>>>

-- ==== Sys2Proof/Certificates/Slice0/Obligations.lean ====
section
/-! DEFINITION. The statements for the provers, in the order of the manual's chapters. -/

open Sys2Proof Sys2Proof.Machine

/-! ## The step -/

/-- A step executes the command at the front of the queue on the state with the queue's rest, and idles on an
empty queue (the model's convention, log 1). -/
def Obligations.StepExecutesFrontCommand : Prop :=
  (∀ (c : Instr) (rest : List Instr) (s : State),
    step { s with pending := c :: rest } = exec c { s with pending := rest }) ∧
  (∀ s : State, s.pending = [] → step s = .next s)

/-- Every command answers a next state in every state, and leaves the queue alone. This is the model's own choice: a
row whose condition does not hold changes nothing (log 2), and the queue is no part of the station (log 1). -/
def Obligations.EveryCommandCompletes : Prop :=
  ∀ (c : Instr) (s : State), ∃ t, exec c s = .next t ∧ t.pending = s.pending

/-! ## Cold reset (R16, R32, R50, R69, R70, R92, R125, R148, R158, R172) -/

/-- From any state, POWER_ON and then RESET_DONE leave what the manual says a power-on cold reset leaves; the reset
state of the model is that state. That the reset has just ended in it is the model's choice (log 6; R16, R32, R50, R69,
R70, R92, R125, R148, R158, R165, R172). -/
def Obligations.ResetStateIsAsTheManualSays : Prop :=
  ∀ before : State, ∃ held s, exec .powerOn before = .next held ∧ exec .resetDone held = .next s ∧
  s = { State.reset with freeCount := before.freeCount, pending := before.pending } ∧
  s.timer.clock = ⟨0, 0⟩ ∧ s.L = 16384 ∧ s.timer.seamRecord = none ∧ s.timer.due = none ∧
  s.line.tx = .idle ∧ s.line.rx = .disarmed ∧ s.line.window = none ∧ s.line.history = [] ∧
  s.frame.sending = none ∧ s.frame.waiting = [] ∧ s.frame.items = [] ∧
  s.member.station = .unconfigured ∧ s.member.peers = [] ∧ s.member.lfsr = 0 ∧
  (∀ k : Slot, s.member.slots[k] =
    { kind := if k.val < 4 then .openSlot else .vacant, outcome := .unheard, outcomeRound := 0 }) ∧
  s.member.surveyEntry = none ∧ s.member.surveyEnd = none ∧ s.member.target = none ∧
  s.member.claim = none ∧ s.member.tries = 0 ∧ s.member.ownSlot = none ∧ s.member.claimRound = none ∧
  s.member.cleanRounds = 0 ∧ s.member.strikeNow = false ∧ s.member.strikeBefore = false ∧
  s.member.ownOutcome = none ∧ s.member.backoff = 0 ∧ s.member.leavingBeacons = 0 ∧
  s.member.candidate = none ∧
  s.sync = { samples := [], listRound := none, closedRound := none, lastCorrection := 0 } ∧
  s.cues = { entries := [], nextSeq := 0 } ∧
  (∀ n : Fin 4, (s.firing.lines[n]).state = .idle ∧ (s.firing.lines[n]).activeLow = false) ∧
  s.firing.reports = [] ∧
  s.power.state = .starting ∧ s.power.wake = none ∧ s.power.fullListenBar = false ∧
  s.power.lastCause = .none ∧ s.power.dozed = false ∧
  s.port.config = none ∧ s.port.locked = false ∧ s.port.taken = [] ∧ s.port.response = none ∧
  s.port.lost = false ∧ s.port.events = [⟨.resetDone .powerOn, ⟨0, 0⟩⟩] ∧ s.attn = true

/-- POWER_ON puts every block at its reset values, whatever it held, with an empty event queue until the reset
ends; RSTn low for 10 µs or more does the same with cause RESET_LINE, and keeps the HF oscillator's start-up
(log 7); a shorter pulse is filtered out, and a reset in progress stays as it is. RESET_DONE ends it: the event with
the cause stands in the queue at 0:0, ATTN goes active and nothing else changes; without a reset in progress it
changes nothing (R16, R165, R172, R176). -/
def Obligations.ColdResetClearsEveryBlockUntilItsEnd : Prop :=
  (∀ s : State, exec .powerOn s = .next
    { State.reset with
      port := { State.reset.port with events := [] }
      resetting := some .powerOn, freeCount := s.freeCount, pending := s.pending }) ∧
  (∀ (low : Nat) (s : State), 10 ≤ low → s.resetting = none →
    exec (.rstnActive low) s = .next
      { State.reset with
        power := { State.reset.power with
          startAge := match s.power.state with
            | .awake => 60
            | .starting => s.power.startAge
            | .doze => 0 }
        port := { State.reset.port with events := [] }
        resetting := some .resetLine, freeCount := s.freeCount, pending := s.pending }) ∧
  (∀ (low : Nat) (s : State), low < 10 → exec (.rstnActive low) s = .next s) ∧
  (∀ (low : Nat) (s : State) (cause : ResetCause), s.resetting = some cause →
    exec (.rstnActive low) s = .next s) ∧
  (∀ (s : State) (cause : ResetCause), s.resetting = some cause → s.port.events = [] →
    s.timer.clock = ⟨0, 0⟩ →
    ∃ t, exec .resetDone s = .next t ∧
      t = { s with resetting := none
                   port := { s.port with events := [⟨.resetDone cause, ⟨0, 0⟩⟩] } } ∧
      s.attn = false ∧ t.attn = true) ∧
  (∀ s : State, s.resetting = none → exec .resetDone s = .next s)

/-- While a cold reset is in progress, no command but the three reset rows changes anything except the
oscillator's start-up age, which is the model's own field (R16, R149, R159, R172; log 7). -/
def Obligations.NothingActsInColdReset : Prop :=
  ∀ (c : Instr) (s : State), s.resetting.isSome = true → s.firing = FiringUnit.reset →
    c ≠ .powerOn → (∀ low, c ≠ .rstnActive low) → c ≠ .resetDone →
    ∃ age, exec c s = .next { s with power := { s.power with startAge := age } }

/-! ## Round clock (chapter 1) -/

/-- The difference of instants, and adding PU and rounds (R4, R5): a number of PU below 2^23 − 1 rounds in size, when
added, is the difference from where it started. -/
def Obligations.InstantArithmetic : Prop :=
  (∀ (L : Nat) (a b : Instant),
    instantDiff L a b = (a.round - b.round).toInt * L + (a.phase - b.phase : Int)) ∧
  (∀ (L : Nat) (a : Instant) (n : Int), 0 < L → a.phase < L →
    -(2 ^ 23 - 1) * (L : Int) < n → n < (2 ^ 23 - 1) * (L : Int) →
    (instantAdd L a n).phase < L ∧ instantDiff L (instantAdd L a n) a = n) ∧
  (∀ (a : Instant) (k : Nat),
    instantAddRounds a k = { round := a.round + BitVec.ofNat 24 k, phase := a.phase })

/-- A reception or carry item has been waiting for 48 PU, so that LF_PERIOD finishes it (R37, log 18). -/
def Sys2Proof.Machine.State.HandOverOld (s : State) : Prop :=
  s.frame.items ≠ [] ∧ 48 ≤ s.frame.itemsAge ∨ ∃ r ∈ s.frame.waiting, 48 ≤ r.age

/-- LF_PERIOD counts in every station state: the phase advances by one, from L−1 to 0 with the next round number.
Where the seam point of this period is still due it comes first, with its correction, at most the one of this round's
samples. That the boundary reached is marked as due until its row makes it, and that the round number advances here
and not in ROUND_WRAP, is log 4. Left out: a period in which an alignment can come about, in SURVEY, or at the seam
point that moves there, with a reception 48 PU old (R1, R10, R12). -/
def Obligations.LfPeriodCountsTheClock : Prop :=
  ∀ (irrx : List Bool) (extra : Option Bool) (s : State), s.resetting = none → s.ClockOk →
    (s.member.station ≠ .survey ∧ s.seamDue = false ∨ ¬ s.HandOverOld) →
    ∃ (t : State) (c : Int), exec (.lfPeriod irrx extra) s = .next t ∧
      (c = 0 ∨ s.seamDue = true ∧ s.member.station.inCell = true ∧ c = correctionOf
        (if s.sync.listRound = some s.timer.clock.round then s.sync.samples.map Sample.offset else [])) ∧
      t.timer.clock =
        (if s.timer.clock.phase = s.L - 1 then ⟨s.timer.clock.round + 1, 0⟩
         else ⟨s.timer.clock.round, ((s.timer.clock.phase : Int) + c + 1).toNat⟩) ∧
      t.timer.lengthCode = s.timer.lengthCode ∧
      t.timer.seamRecord = (if s.seamDue then some s.timer.clock.round else s.timer.seamRecord) ∧
      t.timer.counted = true ∧
      (t.timer.due = some .roundWrap ↔ t.timer.clock.phase = 0) ∧
      (∀ k : Slot, t.timer.due = some (.slotStart k) ↔
        0 < k.val ∧ t.timer.clock.phase = k.val * s.S)

/-- Some rows in order, each on the state the one before left. -/
def Sys2Proof.Machine.runRows : List Instr → State → Host.Outcome State Fault Refusal
  | [], s => .next s
  | c :: rest, s =>
    match exec c s with
    | .next t => runRows rest t
    | other => other

/-- The row of an event of the line unit. -/
def Sys2Proof.Machine.LineEvent.row : LineEvent → Instr
  | .marker => .markerRecognised ()
  | .receptionEnd => .receptionEnd
  | .collided => .collided
  | .sent => .sent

<<<

## WHAT TO DO
Report each line in the entries where the string "ends" occurs.

## RESULT FOR THIS TASK
ends; RSTn low for 10 µs or more does the same with cause RESET_LINE, and keeps the HF oscillator's start-up
(log 7); a shorter pulse is filtered out, and a reset in progress stays as it is. RESET_DONE ends it: the event with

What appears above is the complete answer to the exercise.